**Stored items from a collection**
= = =
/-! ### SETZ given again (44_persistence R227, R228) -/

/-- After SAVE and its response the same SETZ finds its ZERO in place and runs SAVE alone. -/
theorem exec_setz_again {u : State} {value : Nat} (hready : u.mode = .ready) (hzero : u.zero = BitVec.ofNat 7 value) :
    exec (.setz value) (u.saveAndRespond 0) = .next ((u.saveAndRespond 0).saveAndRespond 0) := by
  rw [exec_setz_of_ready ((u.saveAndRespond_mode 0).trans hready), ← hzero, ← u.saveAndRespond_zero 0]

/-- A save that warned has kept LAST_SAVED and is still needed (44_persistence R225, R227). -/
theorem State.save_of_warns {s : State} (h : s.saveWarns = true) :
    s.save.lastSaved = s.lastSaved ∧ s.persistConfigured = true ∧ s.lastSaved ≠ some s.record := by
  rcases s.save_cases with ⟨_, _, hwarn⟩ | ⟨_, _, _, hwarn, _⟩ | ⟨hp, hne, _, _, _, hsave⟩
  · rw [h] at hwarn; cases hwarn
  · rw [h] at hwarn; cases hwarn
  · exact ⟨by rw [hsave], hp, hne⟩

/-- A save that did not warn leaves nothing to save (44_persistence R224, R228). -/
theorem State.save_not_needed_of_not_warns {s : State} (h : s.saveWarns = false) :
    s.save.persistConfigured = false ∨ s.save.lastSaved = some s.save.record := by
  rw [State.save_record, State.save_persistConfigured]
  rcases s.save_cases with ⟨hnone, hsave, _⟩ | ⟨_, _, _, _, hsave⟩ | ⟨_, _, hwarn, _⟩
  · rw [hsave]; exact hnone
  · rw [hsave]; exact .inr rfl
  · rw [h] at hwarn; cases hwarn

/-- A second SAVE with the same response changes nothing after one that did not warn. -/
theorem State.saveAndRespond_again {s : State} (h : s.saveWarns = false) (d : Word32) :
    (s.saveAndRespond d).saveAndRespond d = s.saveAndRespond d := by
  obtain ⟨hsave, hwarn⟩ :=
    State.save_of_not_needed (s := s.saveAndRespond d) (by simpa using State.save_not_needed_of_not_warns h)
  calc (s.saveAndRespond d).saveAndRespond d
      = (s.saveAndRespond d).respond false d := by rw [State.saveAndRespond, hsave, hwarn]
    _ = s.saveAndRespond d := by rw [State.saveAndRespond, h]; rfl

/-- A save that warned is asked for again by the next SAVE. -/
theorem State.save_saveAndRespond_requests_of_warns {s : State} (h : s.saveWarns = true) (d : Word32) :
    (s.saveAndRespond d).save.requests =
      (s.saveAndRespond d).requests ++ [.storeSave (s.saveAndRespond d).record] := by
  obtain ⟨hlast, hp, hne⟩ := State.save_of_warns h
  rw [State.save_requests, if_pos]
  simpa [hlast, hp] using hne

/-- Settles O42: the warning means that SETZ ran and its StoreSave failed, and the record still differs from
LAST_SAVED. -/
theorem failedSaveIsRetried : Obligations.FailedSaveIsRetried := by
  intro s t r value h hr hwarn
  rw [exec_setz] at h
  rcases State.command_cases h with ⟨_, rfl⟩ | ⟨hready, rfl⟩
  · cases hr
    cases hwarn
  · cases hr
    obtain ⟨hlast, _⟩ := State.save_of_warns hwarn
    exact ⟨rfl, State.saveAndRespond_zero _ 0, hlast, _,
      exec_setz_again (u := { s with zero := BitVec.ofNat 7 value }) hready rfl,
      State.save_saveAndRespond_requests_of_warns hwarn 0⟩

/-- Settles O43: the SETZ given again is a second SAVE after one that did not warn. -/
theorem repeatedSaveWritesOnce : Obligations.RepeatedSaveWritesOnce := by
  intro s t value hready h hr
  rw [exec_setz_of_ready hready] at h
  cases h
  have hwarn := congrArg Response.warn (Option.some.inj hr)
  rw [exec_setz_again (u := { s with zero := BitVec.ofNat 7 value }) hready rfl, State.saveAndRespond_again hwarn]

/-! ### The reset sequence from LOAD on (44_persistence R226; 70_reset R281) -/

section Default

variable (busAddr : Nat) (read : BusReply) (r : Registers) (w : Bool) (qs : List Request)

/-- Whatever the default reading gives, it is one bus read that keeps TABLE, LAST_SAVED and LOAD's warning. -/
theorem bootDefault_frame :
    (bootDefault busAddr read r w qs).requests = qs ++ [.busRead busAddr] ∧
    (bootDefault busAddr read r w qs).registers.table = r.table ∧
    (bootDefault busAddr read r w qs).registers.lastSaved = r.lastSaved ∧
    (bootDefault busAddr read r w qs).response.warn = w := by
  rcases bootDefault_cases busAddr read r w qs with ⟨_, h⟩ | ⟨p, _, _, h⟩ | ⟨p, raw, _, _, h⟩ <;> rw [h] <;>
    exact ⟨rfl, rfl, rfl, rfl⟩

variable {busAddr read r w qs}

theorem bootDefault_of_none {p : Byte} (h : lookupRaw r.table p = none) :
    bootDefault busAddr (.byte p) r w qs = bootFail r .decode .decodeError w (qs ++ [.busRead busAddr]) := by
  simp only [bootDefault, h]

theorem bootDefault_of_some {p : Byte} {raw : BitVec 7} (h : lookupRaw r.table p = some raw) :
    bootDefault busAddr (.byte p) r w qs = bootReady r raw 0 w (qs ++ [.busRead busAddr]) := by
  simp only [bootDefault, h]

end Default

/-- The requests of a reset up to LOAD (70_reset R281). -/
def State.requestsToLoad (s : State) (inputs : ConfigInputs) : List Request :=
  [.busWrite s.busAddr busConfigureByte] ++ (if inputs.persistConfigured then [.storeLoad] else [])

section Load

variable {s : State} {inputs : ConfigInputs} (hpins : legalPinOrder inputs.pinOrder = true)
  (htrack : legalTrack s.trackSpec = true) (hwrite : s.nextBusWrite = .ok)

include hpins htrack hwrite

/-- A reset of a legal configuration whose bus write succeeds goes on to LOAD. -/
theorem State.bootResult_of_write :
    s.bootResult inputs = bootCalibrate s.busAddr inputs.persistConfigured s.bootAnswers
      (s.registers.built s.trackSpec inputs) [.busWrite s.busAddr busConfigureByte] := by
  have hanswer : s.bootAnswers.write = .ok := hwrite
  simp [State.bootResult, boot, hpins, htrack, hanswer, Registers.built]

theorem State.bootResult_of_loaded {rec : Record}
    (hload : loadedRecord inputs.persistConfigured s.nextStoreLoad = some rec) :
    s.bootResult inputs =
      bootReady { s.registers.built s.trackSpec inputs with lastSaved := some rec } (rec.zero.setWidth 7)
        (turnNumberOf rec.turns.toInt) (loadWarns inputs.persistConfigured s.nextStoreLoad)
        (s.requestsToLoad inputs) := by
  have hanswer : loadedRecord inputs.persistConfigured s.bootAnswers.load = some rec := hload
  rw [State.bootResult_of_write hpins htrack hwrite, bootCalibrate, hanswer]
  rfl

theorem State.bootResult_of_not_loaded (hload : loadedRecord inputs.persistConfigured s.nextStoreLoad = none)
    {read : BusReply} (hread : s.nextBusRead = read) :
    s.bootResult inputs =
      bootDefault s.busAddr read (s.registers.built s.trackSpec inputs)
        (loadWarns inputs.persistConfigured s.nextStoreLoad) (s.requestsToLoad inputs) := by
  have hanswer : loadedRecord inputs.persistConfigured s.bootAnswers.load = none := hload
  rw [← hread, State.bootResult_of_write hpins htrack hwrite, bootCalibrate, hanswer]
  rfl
= = =
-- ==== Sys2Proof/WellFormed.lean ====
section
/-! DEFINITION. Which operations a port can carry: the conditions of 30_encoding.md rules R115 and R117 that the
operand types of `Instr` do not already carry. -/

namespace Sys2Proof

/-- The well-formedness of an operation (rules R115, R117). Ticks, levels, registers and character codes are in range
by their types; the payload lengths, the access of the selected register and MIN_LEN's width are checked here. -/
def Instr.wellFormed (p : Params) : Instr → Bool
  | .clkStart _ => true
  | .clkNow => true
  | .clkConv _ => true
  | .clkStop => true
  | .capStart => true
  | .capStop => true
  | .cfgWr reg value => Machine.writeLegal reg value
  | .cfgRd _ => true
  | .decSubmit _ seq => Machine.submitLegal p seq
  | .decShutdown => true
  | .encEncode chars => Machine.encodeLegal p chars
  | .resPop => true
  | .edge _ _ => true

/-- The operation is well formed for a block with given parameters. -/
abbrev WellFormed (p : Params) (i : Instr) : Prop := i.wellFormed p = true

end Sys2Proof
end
= = =
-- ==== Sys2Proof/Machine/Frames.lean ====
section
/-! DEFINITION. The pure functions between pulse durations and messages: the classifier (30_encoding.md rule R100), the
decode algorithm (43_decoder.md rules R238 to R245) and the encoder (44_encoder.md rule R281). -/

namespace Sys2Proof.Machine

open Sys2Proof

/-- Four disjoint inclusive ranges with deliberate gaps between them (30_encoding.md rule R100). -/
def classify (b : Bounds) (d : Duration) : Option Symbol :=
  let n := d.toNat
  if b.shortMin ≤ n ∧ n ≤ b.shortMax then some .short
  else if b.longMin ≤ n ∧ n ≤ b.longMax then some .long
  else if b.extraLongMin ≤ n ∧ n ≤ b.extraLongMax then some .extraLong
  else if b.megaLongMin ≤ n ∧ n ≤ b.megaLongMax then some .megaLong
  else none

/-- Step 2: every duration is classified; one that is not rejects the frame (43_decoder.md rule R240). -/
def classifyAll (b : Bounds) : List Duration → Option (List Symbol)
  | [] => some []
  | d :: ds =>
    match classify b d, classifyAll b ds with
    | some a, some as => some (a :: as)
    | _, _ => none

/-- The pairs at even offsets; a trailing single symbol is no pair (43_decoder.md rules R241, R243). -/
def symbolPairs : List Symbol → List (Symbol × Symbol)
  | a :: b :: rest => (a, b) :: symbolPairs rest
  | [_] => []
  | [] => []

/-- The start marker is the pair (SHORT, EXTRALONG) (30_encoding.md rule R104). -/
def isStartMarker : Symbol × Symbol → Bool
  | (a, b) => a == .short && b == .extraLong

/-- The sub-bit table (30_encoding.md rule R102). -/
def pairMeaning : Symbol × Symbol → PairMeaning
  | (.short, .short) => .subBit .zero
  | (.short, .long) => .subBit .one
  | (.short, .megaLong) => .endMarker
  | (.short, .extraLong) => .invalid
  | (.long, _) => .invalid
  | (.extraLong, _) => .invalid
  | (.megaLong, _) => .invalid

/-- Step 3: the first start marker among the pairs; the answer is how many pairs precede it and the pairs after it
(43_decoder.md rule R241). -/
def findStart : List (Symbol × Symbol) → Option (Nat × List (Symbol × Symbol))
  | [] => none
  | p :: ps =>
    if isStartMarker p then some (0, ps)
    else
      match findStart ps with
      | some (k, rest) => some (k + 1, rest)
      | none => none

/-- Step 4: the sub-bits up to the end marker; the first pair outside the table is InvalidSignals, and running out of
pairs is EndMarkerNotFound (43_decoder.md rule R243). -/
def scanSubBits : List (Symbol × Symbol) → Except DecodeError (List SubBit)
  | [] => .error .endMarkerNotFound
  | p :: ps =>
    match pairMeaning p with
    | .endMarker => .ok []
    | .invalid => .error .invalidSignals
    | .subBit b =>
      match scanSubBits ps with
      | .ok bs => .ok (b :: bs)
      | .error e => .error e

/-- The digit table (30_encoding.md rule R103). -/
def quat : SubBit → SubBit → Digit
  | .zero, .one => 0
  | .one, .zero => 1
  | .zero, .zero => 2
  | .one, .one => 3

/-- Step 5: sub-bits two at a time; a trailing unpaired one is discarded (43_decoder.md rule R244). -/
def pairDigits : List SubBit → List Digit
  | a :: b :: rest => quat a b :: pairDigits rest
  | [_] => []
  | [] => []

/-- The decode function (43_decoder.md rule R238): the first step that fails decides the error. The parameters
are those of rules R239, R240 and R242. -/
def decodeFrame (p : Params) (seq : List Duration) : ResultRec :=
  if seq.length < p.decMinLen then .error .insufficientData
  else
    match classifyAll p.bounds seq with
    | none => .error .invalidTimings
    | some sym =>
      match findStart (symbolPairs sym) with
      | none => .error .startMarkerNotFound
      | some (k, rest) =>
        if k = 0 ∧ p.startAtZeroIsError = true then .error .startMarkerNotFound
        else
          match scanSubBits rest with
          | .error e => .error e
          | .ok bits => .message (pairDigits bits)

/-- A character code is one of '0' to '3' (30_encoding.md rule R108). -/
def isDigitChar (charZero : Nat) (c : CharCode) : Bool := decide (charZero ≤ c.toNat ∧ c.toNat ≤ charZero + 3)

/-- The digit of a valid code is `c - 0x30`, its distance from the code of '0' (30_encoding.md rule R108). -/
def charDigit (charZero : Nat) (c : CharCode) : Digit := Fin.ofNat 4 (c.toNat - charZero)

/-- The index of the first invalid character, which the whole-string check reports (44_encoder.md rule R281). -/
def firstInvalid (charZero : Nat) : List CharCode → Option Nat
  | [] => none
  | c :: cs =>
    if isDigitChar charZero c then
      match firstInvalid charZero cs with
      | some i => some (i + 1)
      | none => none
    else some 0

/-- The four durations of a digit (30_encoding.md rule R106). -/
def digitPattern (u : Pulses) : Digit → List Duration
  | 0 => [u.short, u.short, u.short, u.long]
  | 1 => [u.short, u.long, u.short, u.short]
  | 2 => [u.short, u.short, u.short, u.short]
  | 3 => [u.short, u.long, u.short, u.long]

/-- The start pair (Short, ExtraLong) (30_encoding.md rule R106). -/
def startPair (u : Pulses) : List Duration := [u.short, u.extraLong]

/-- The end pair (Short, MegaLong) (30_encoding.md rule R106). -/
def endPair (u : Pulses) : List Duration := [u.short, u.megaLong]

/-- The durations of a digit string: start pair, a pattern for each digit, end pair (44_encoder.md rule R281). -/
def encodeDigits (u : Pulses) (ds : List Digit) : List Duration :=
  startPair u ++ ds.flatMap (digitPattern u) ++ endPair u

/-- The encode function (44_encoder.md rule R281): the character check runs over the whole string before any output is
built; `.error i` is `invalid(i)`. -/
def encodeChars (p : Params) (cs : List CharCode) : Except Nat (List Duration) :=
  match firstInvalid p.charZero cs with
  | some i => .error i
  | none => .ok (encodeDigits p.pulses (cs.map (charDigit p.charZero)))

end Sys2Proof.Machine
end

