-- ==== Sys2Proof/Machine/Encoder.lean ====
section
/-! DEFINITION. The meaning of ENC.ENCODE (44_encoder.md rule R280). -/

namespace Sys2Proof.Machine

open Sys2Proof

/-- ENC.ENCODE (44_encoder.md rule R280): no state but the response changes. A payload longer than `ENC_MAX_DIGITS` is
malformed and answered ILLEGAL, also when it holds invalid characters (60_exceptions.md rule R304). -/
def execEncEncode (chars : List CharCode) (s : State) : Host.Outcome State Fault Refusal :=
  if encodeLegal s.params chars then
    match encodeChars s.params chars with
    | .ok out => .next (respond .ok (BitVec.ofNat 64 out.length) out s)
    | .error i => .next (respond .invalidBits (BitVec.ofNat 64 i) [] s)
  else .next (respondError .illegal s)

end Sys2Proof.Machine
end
= = =
**Work instructions**
Taking the lines above, repeat exactly those from the line that contains "def charDigit (charZero" through the line that contains "if isDigitChar charZero c then", and both of those lines as well. Include nothing else.

**Written response**
def charDigit (charZero : Nat) (c : CharCode) : Digit := Fin.ofNat 4 (c.toNat - charZero)

/-- The index of the first invalid character, which the whole-string check reports (44_encoder.md rule R281). -/
def firstInvalid (charZero : Nat) : List CharCode → Option Nat
  | [] => none
  | c :: cs =>
    if isDigitChar charZero c then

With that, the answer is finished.